I also checked the rafter table, for 50 psf live load, and 10 psf dead load, with 240 deflection. According to my reading of their table, you could use No.2 2x6's to span 8' 4" at 24" o.c. Of course, that means you could center them at 16" o.c. if you wanted.

When you are determining your span, you use the horizontal distance inside to inside, not the actual length of the rafter. So, assuming you are stick building the walls with 2x4's, the rafter spans 8'-(3/4" + 3.5") = 7' 7 1/4". Your floor joists span 16' - 7" = 15'3".

As for floor sheathing in the attic, I guess you could go lighter than 3/4", it depends on how stiff you want it and how you are going to load it. Roof sheeting for 16" o.c. rafters could be 1/2" osb.
 
   / Truss question for Garden Shed Build
  • Thread Starter
#25  
I recommend you check some span tables. I'm no expert, and I could misread them but here's what I found on Span Tables :: Southern Pine . It looks like they are charging for downloads now but I downloaded a couple of tables about a year ago.

For Floor Joists with a 30 Pounds per sq ft (psf) live load of 30, and 10 psf dead load, and 360 deflection, you could use a No.2 2x8's, 12 o.c to span 15' 7". Or you could use No.2 2x10's, 16" o.c. to span up to 18'. In fact they say you could span 16'5", 19.2" o.c., but I have never used 19.2" o.c. on anything. So, I would use No.2 2x10's on 16" centers.

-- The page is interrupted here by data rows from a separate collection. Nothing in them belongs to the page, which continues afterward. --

-- ==== Sys2Proof/Machine/Operands.lean ====
section
/-! DEFINITION. Operand forms: hint groups, immediates, register ranges, addresses and the frames of a word's issue (R233-R240, R245,
R246, R270-R276). -/
namespace Sys2Proof.Machine

/-- The vector registers an instruction names: first and how many (R65, R233). A handle's coordinate registers, whose number the
descriptor gives, are checked by the HND meanings. -/
def vranges : Instr → List (Nat × Nat)
  | .nop => []
  | .dly _ => []
  | .br _ => []
  | .bcc _ _ => []
  | .bkz _ _ => []
  | .bknz _ _ => []
  | .call _ => []
  | .ret => []
  | .jmpr _ => []
  | .callr _ => []
  | .exit => []
  | .trap _ => []
  | .brk => []
  | .reth => []
  | .callg _ v _ => [(v.toNat, 2)]
  | .sadd _ _ _ _ => []
  | .ssub _ _ _ _ => []
  | .smul _ _ _ _ => []
  | .smulh _ _ _ _ => []
  | .smulhn _ _ _ _ => []
  | .sand _ _ _ _ => []
  | .sor _ _ _ _ => []
  | .sxor _ _ _ _ => []
  | .sandn _ _ _ _ => []
  | .sshl _ _ _ _ => []
  | .sshr _ _ _ _ => []
  | .ssra _ _ _ _ => []
  | .smin _ _ _ _ => []
  | .smax _ _ _ _ => []
  | .sminn _ _ _ _ => []
  | .smaxn _ _ _ _ => []
  | .scmp _ _ => []
  | .spopc _ _ _ => []
  | .sclz _ _ _ => []
  | .sctz _ _ _ => []
  | .saddi _ _ _ => []
  | .sandi _ _ _ => []
  | .sori _ _ _ => []
  | .sxori _ _ _ => []
  | .sshi _ _ _ _ => []
  | .scmpi _ _ => []
  | .slui _ _ => []
  | .smuli _ _ _ => []
  | .vadd _ d a b => [(d.toNat, 1), (a.toNat, 1), (b.toNat, 1)]
  | .vsub _ d a b => [(d.toNat, 1), (a.toNat, 1), (b.toNat, 1)]
  | .vmul _ d a b => [(d.toNat, 1), (a.toNat, 1), (b.toNat, 1)]
  | .vmulh _ d a b => [(d.toNat, 1), (a.toNat, 1), (b.toNat, 1)]
  | .vmulhn _ d a b => [(d.toNat, 1), (a.toNat, 1), (b.toNat, 1)]
  | .vmad _ d a b => [(d.toNat, 1), (a.toNat, 1), (b.toNat, 1)]
  | .vand _ d a b => [(d.toNat, 1), (a.toNat, 1), (b.toNat, 1)]
  | .vor _ d a b => [(d.toNat, 1), (a.toNat, 1), (b.toNat, 1)]
  | .vxor _ d a b => [(d.toNat, 1), (a.toNat, 1), (b.toNat, 1)]
  | .vandn _ d a b => [(d.toNat, 1), (a.toNat, 1), (b.toNat, 1)]
  | .vshl _ d a b => [(d.toNat, 1), (a.toNat, 1), (b.toNat, 1)]
  | .vshr _ d a b => [(d.toNat, 1), (a.toNat, 1), (b.toNat, 1)]
  | .vsra _ d a b => [(d.toNat, 1), (a.toNat, 1), (b.toNat, 1)]
  | .vmin _ d a b => [(d.toNat, 1), (a.toNat, 1), (b.toNat, 1)]
  | .vmax _ d a b => [(d.toNat, 1), (a.toNat, 1), (b.toNat, 1)]
  | .vabs _ d a => [(d.toNat, 1), (a.toNat, 1)]
  | .vminn _ d a b => [(d.toNat, 1), (a.toNat, 1), (b.toNat, 1)]
  | .vmaxn _ d a b => [(d.toNat, 1), (a.toNat, 1), (b.toNat, 1)]
  | .vaddsat _ d a b => [(d.toNat, 1), (a.toNat, 1), (b.toNat, 1)]
  | .vsubsat _ d a b => [(d.toNat, 1), (a.toNat, 1), (b.toNat, 1)]
  | .vpopc _ d a => [(d.toNat, 1), (a.toNat, 1)]
  | .vclz _ d a => [(d.toNat, 1), (a.toNat, 1)]
  | .vlane _ d => [(d.toNat, 1)]
  | .vbrev _ d a => [(d.toNat, 1), (a.toNat, 1)]
  | .fadd _ d a b => [(d.toNat, 1), (a.toNat, 1), (b.toNat, 1)]
  | .fsub _ d a b => [(d.toNat, 1), (a.toNat, 1), (b.toNat, 1)]
  | .fmul _ d a b => [(d.toNat, 1), (a.toNat, 1), (b.toNat, 1)]
  | .ffma _ d a b => [(d.toNat, 1), (a.toNat, 1), (b.toNat, 1)]
  | .fmin _ d a b => [(d.toNat, 1), (a.toNat, 1), (b.toNat, 1)]
  | .fmax _ d a b => [(d.toNat, 1), (a.toNat, 1), (b.toNat, 1)]
  | .fabs _ d a => [(d.toNat, 1), (a.toNat, 1)]
  | .fneg _ d a => [(d.toNat, 1), (a.toNat, 1)]
  | .frcp _ d a => [(d.toNat, 1), (a.toNat, 1)]
  | .frsq _ d a => [(d.toNat, 1), (a.toNat, 1)]
  | .fexp2 _ d a => [(d.toNat, 1), (a.toNat, 1)]
  | .flog2 _ d a => [(d.toNat, 1), (a.toNat, 1)]
  | .ffloor _ d a => [(d.toNat, 1), (a.toNat, 1)]
  | .ffrac _ d a => [(d.toNat, 1), (a.toNat, 1)]
  | .badd2 _ d a b => [(d.toNat, 1), (a.toNat, 1), (b.toNat, 1)]
  | .bmul2 _ d a b => [(d.toNat, 1), (a.toNat, 1), (b.toNat, 1)]
  | .bfma2 _ d a b => [(d.toNat, 1), (a.toNat, 1), (b.toNat, 1)]
  | .bmax2 _ d a b => [(d.toNat, 1), (a.toNat, 1), (b.toNat, 1)]
  | .cvtF32I32 _ d a => [(d.toNat, 1), (a.toNat, 1)]
  | .cvtF32N32 _ d a => [(d.toNat, 1), (a.toNat, 1)]
  | .cvtI32F32 _ d a => [(d.toNat, 1), (a.toNat, 1)]
  | .cvtN32F32 _ d a => [(d.toNat, 1), (a.toNat, 1)]
  | .cvtBf2F32 _ d a b => [(d.toNat, 1), (a.toNat, 1), (b.toNat, 1)]
  | .cvtF32Bfl _ d a => [(d.toNat, 1), (a.toNat, 1)]
  | .cvtF32Bfh _ d a => [(d.toNat, 1), (a.toNat, 1)]
  | .vcmp _ _ _ a b => [(a.toNat, 1), (b.toNat, 1)]
  | .vsel _ _ d a b => [(d.toNat, 1), (a.toNat, 1), (b.toNat, 1)]
  | .vaddi _ d a _ => [(d.toNat, 1), (a.toNat, 1)]
  | .vmuli _ d a _ => [(d.toNat, 1), (a.toNat, 1)]
  | .vandi _ d a _ => [(d.toNat, 1), (a.toNat, 1)]
  | .vori _ d a _ => [(d.toNat, 1), (a.toNat, 1)]
  | .vxori _ d a _ => [(d.toNat, 1), (a.toNat, 1)]
  | .vshli _ d a _ => [(d.toNat, 1), (a.toNat, 1)]
  | .vshri _ d a _ => [(d.toNat, 1), (a.toNat, 1)]
  | .vsrai _ d a _ => [(d.toNat, 1), (a.toNat, 1)]
  | .vmovi _ d _ => [(d.toNat, 1)]
  | .vmini _ d a _ => [(d.toNat, 1), (a.toNat, 1)]
  | .vmaxi _ d a _ => [(d.toNat, 1), (a.toNat, 1)]
  | .vadds _ d a _ => [(d.toNat, 1), (a.toNat, 1)]
  | .vsubs _ d a _ => [(d.toNat, 1), (a.toNat, 1)]
  | .vmuls _ d a _ => [(d.toNat, 1), (a.toNat, 1)]
  | .fadds _ d a _ => [(d.toNat, 1), (a.toNat, 1)]
  | .fmuls _ d a _ => [(d.toNat, 1), (a.toNat, 1)]
  | .ffmas _ d a _ => [(d.toNat, 1), (a.toNat, 1)]
  | .vmovs _ d _ => [(d.toNat, 1)]
  | .vshls _ d a _ => [(d.toNat, 1), (a.toNat, 1)]
  | .shfl _ d a b => [(d.toNat, 1), (a.toNat, 1), (b.toNat, 1)]
  | .shflx _ d a b => [(d.toNat, 1), (a.toNat, 1), (b.toNat, 1)]
  | .shflu _ d a b => [(d.toNat, 1), (a.toNat, 1), (b.toNat, 1)]
  | .shfld _ d a b => [(d.toNat, 1), (a.toNat, 1), (b.toNat, 1)]
  | .scani _ d a => [(d.toNat, 1), (a.toNat, 1)]
  | .scanf _ d a => [(d.toNat, 1), (a.toNat, 1)]
  | .redi _ d a => [(d.toNat, 1), (a.toNat, 1)]
  | .redf _ d a => [(d.toNat, 1), (a.toNat, 1)]
  | .redmaxf _ d a => [(d.toNat, 1), (a.toNat, 1)]
  | .redminf _ d a => [(d.toNat, 1), (a.toNat, 1)]
  | .cnfl _ d a => [(d.toNat, 1), (a.toNat, 1)]
  | .kand _ _ _ => []
  | .kor _ _ _ => []
  | .kxor _ _ _ => []
  | .kandn _ _ _ => []
  | .knot _ _ => []
  | .kmov _ _ => []
  | .kall _ => []
  | .kfirst _ _ => []
  | .kgany _ _ => []
  | .kzero _ => []
  | .kcnt _ _ => []
  | .ktos _ _ _ => []
  | .stok _ _ _ => []
  | .ld _ v _ i z => [(v.toNat, z.regs), (i.toNat, 1)]
  | .ldn _ v _ i _ => [(v.toNat, 1), (i.toNat, 1)]
  | .st _ v _ i z => [(v.toNat, z.regs), (i.toNat, 1)]
  | .stn _ v _ i _ => [(v.toNat, 1), (i.toNat, 1)]
  | .ldsW _ _ _ _ => []
  | .ldsD _ _ _ _ => []
  | .stsW _ _ _ _ => []
  | .stsD _ _ _ _ => []
  | .ldsN8 _ _ _ _ => []
  | .ldsN16 _ _ _ _ => []
  | .stsB8 _ _ _ _ => []
  | .stsH16 _ _ _ _ => []
  | .ldh _ v _ c => [(v.toNat, 1), (c.toNat, 1)]
  | .sth _ v _ c => [(v.toNat, 1), (c.toNat, 1)]
  | .spadd _ v _ c => [(v.toNat, 1), (c.toNat, 1)]
  | .spiter _ v _ _ => [(v.toNat, 4)]
  | .sphas _ v _ c => [(v.toNat, 1), (c.toNat, 1)]
  | .atom _ d a o _ _ => [(d.toNat, (if o = .cas then 2 else 1)), (a.toNat, 2)]
  | .satom _ _ _ _ _ _ _ => []
  | .wait _ _ => []
  | .waita _ => []
  | .yield _ _ _ => []
  | .phase _ => []
  | .mwait _ _ _ => []
  | .bari _ _ => []
  | .bara _ => []
  | .barw _ => []
  | .kcopy _ _ _ => []
  | .kgath _ _ v => [(v.toNat, 1)]
  | .kscat _ _ v => [(v.toNat, 1)]
  | .kpos _ _ _ => []
  | .kstop _ _ => []
  | .wwr _ _ _ _ => []
  | .wsig _ _ _ => []
  | .wcnt _ _ _ _ => []
  | .wwt _ _ _ => []
  | .mma _ _ a b => [(a.toNat, 16), (b.toNat, 8)]
  | .mmaz _ _ a b => [(a.toNat, 16), (b.toNat, 8)]
  | .mman _ _ a b => [(a.toNat, 16), (b.toNat, 8)]
  | .aclr _ _ => []
  | .acvt _ _ d f => [(d.toNat, (if f then 8 else 16))]
  | .abq _ _ d _ => [(d.toNat, 16)]
  | .ast _ _ _ => []
  | .ald _ _ _ => []
  | .amrg _ _ _ => []
  | .ami _ _ _ => []
  | .aexp _ _ _ => []
  | .bqnt d a f => [(d.toNat, 16), (a.toNat, f.pairs)]
  | .bdeq d a => [(d.toNat, 48), (a.toNat, 16)]
  | .bhdr d a => [(d.toNat, 1), (a.toNat, 16)]
  | .tapb _ _ _ _ => []
  | .fsel _ _ _ => []
  | .tapr _ _ _ _ => []
  | .tape _ _ _ _ => []
  | .tapl _ _ => []
  | .taph _ _ _ => []
  | .sample _ a _ => [(a.toNat, 1)]
  | .topk d a _ => [(d.toNat, 2), (a.toNat, 1)]
  | .mergek _ _ _ _ => []
  | .rngu d a _ => [(d.toNat, 1), (a.toNat, 2)]
  | .lblget _ a _ => [(a.toNat, 1)]
  | .lbls _ _ => []
  | .lblt _ a _ => [(a.toNat, 1)]
  | .srd _ _ => []
  | .swr _ _ => []
  | .gprd _ _ => []
  | .gpwr _ _ => []
  | .spext _ _ _ => []
  | .invl _ _ _ => []
  | .icinv _ _ => []
  | .imm _ => []
  | .run _ => []
  | .livev _ _ => []
  | .lives _ _ => []
  | .livep _ _ => []
  | .region => []
  | .off _ => []
  | .mod _ _ _ => []
  | .prio _ => []
  | .dlyEnd => []
  | .teamExitComplete => []
  | .callRecordPost => []
  | .callgReply => []
  | .waitSatisfied => []
  | .yieldReactivate => []
  | .phaseReleaseDone => []
  | .mwaitWake => []
  | .barwRelease => []
  | .kuduIteration => []
  | .kuduCommandComplete => []
  | .streamResume => []
  | .wwtRelease => []
  | .senderCounterAdvance => []
  | .windowWriteArrival => []
  | .wsigArrival => []
  | .matrixOperation => []
  | .mergeTileApply => []
  | .fselFeed => []
  | .taprEvaluation => []
  | .tapeEvaluation => []
  | .mergekComplete => []
  | .invlComplete => []
  | .icinvComplete => []
  | .pairLinkExchange => []
  | .loadCompletion => []
  | .storePerformed => []
  | .atomicPerformed => []
  | .arborOperation => []
  | .pageWalk => []
  | .translationFaultResolve => []
  | .migrationStart => []
  | .migrationEnd => []
  | .teamCreate => []
  | .compaction => []
  | .activeSetEviction => []
  | .progressSwap => []
  | .save => []
  | .fullSave => []
  | .teamRestore => []
  | .trapEntry => []
  | .graphReplayStart => []
  | .kernelNodeStart => []
  | .commitNode => []
  | .doorbellTailWrite => []
  | .registerWrite => []
  | .hostReadBar4 => []
  | .hostWriteBar4 => []
  | .launch => []
  | .replay => []
  | .patch => []
  | .copy => []
  | .fill => []
  | .signal => []
  | .waitv => []
  | .waitvMatch => []
  | .invlPageCommand => []
  | .invlAsidCommand => []
  | .invlPartitionCommand => []
  | .qset => []
  | .partCreate => []
  | .partHalt => []
  | .partReset => []
  | .fmap => []
  | .origin => []
  | .policy => []
  | .clear => []
  | .clearComplete => []
  | .spnew => []
  | .graph => []
  | .windowRegister => []
  | .windowDeregister => []
  | .peer => []
  | .peerBindComplete => []
  | .samplerEnable => []
  | .samplerDisable => []
  | .samplerTick => []
  | .queryPartition => []
  | .queryQuote => []
  | .restore => []
  | .map => []
  | .fwload => []
  | .halt => []
  | .resume => []
  | .dumpOneTeam => []
  | .dumpEveryTeam => []
  | .dbgset => []
  | .errlog => []
  | .throttle => []
  | .frzN => []
  | .freeze => []
  | .thaw => []
  | .debugPortAccess => []
  | .packageReset => []
  | .linkDown => []
  | .matrixSelfTest => []
  | .powerControl => []
  | .patrolScrub => []
  | .softError => []
  | .hostMemoryWrite => []
  | .partitionResetComplete => []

I also checked the rafter table, for 50 psf live load, and 10 psf dead load, with 240 deflection. According to my reading of their table, you could use No.2 2x6's to span 8' 4" at 24" o.c. Of course, that means you could center them at 16" o.c. if you wanted.

When you are determining your span, you use the horizontal distance inside to inside, not the actual length of the rafter. So, assuming you are stick building the walls with 2x4's, the rafter spans 8'-(3/4" + 3.5") = 7' 7 1/4". Your floor joists span 16' - 7" = 15'3".

As for floor sheathing in the attic, I guess you could go lighter than 3/4", it depends on how stiff you want it and how you are going to load it. Roof sheeting for 16" o.c. rafters could be 1/2" osb.

Good information, thanks.

My plan for the ridge board is a 2x8 with 2x6x10 rafters spaced 16" OC if I go close to the 6/12 pitch this should give me a foot + hangover. Not enough room to stand up on the "second floor" but it is really not going to be a second floor but I plan to use 2x10's for the span or 2x12.

I did get the floor down last night and plan to go get 2x4's for the wall framing this afternoon or Saturday. I am trying to decide on a couple of windows. Also I plan to use some 100 year old french entry doors off of the old farmhouse we have. But may need to waite till cooler weather to remove those. I hope to get by the other farm where the house is to measure the doors so I can go ahead and frame the rough opening for them.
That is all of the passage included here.